*Exercise directions*. From the first record to the last, write each one out again exactly.

*The data*.
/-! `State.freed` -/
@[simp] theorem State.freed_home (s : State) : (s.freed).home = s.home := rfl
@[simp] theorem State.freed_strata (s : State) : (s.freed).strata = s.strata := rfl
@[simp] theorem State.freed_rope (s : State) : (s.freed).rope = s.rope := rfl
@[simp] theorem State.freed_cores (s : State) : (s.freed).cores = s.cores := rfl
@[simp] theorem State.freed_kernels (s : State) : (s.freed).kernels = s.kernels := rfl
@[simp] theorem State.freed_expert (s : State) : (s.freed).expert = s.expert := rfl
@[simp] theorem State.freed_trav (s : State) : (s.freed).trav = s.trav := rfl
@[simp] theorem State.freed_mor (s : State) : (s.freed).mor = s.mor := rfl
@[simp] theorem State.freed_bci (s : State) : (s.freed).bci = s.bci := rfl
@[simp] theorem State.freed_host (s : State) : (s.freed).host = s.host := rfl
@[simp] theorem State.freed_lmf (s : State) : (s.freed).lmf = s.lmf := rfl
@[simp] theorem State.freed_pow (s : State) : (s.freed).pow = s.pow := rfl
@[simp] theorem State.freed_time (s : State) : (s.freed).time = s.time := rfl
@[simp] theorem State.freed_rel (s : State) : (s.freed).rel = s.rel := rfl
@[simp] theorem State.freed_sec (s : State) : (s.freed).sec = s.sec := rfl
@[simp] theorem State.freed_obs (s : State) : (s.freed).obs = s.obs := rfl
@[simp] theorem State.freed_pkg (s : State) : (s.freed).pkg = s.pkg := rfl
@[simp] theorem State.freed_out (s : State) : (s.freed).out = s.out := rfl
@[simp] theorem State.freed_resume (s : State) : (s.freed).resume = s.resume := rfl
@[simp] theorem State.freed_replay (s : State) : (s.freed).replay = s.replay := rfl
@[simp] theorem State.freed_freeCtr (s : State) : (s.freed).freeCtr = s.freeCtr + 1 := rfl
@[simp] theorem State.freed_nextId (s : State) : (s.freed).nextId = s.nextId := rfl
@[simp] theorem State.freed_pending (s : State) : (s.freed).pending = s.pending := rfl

*Response to this exercise*.
/-! `State.freed` -/
@[simp] theorem State.freed_home (s : State) : (s.freed).home = s.home := rfl
@[simp] theorem State.freed_strata (s : State) : (s.freed).strata = s.strata := rfl
@[simp] theorem State.freed_rope (s : State) : (s.freed).rope = s.rope := rfl
@[simp] theorem State.freed_cores (s : State) : (s.freed).cores = s.cores := rfl
@[simp] theorem State.freed_kernels (s : State) : (s.freed).kernels = s.kernels := rfl
@[simp] theorem State.freed_expert (s : State) : (s.freed).expert = s.expert := rfl
@[simp] theorem State.freed_trav (s : State) : (s.freed).trav = s.trav := rfl
@[simp] theorem State.freed_mor (s : State) : (s.freed).mor = s.mor := rfl
@[simp] theorem State.freed_bci (s : State) : (s.freed).bci = s.bci := rfl
@[simp] theorem State.freed_host (s : State) : (s.freed).host = s.host := rfl
@[simp] theorem State.freed_lmf (s : State) : (s.freed).lmf = s.lmf := rfl
@[simp] theorem State.freed_pow (s : State) : (s.freed).pow = s.pow := rfl
@[simp] theorem State.freed_time (s : State) : (s.freed).time = s.time := rfl
@[simp] theorem State.freed_rel (s : State) : (s.freed).rel = s.rel := rfl
@[simp] theorem State.freed_sec (s : State) : (s.freed).sec = s.sec := rfl
@[simp] theorem State.freed_obs (s : State) : (s.freed).obs = s.obs := rfl
@[simp] theorem State.freed_pkg (s : State) : (s.freed).pkg = s.pkg := rfl
@[simp] theorem State.freed_out (s : State) : (s.freed).out = s.out := rfl
@[simp] theorem State.freed_resume (s : State) : (s.freed).resume = s.resume := rfl
@[simp] theorem State.freed_replay (s : State) : (s.freed).replay = s.replay := rfl
@[simp] theorem State.freed_freeCtr (s : State) : (s.freed).freeCtr = s.freeCtr + 1 := rfl
@[simp] theorem State.freed_nextId (s : State) : (s.freed).nextId = s.nextId := rfl
@[simp] theorem State.freed_pending (s : State) : (s.freed).pending = s.pending := rfl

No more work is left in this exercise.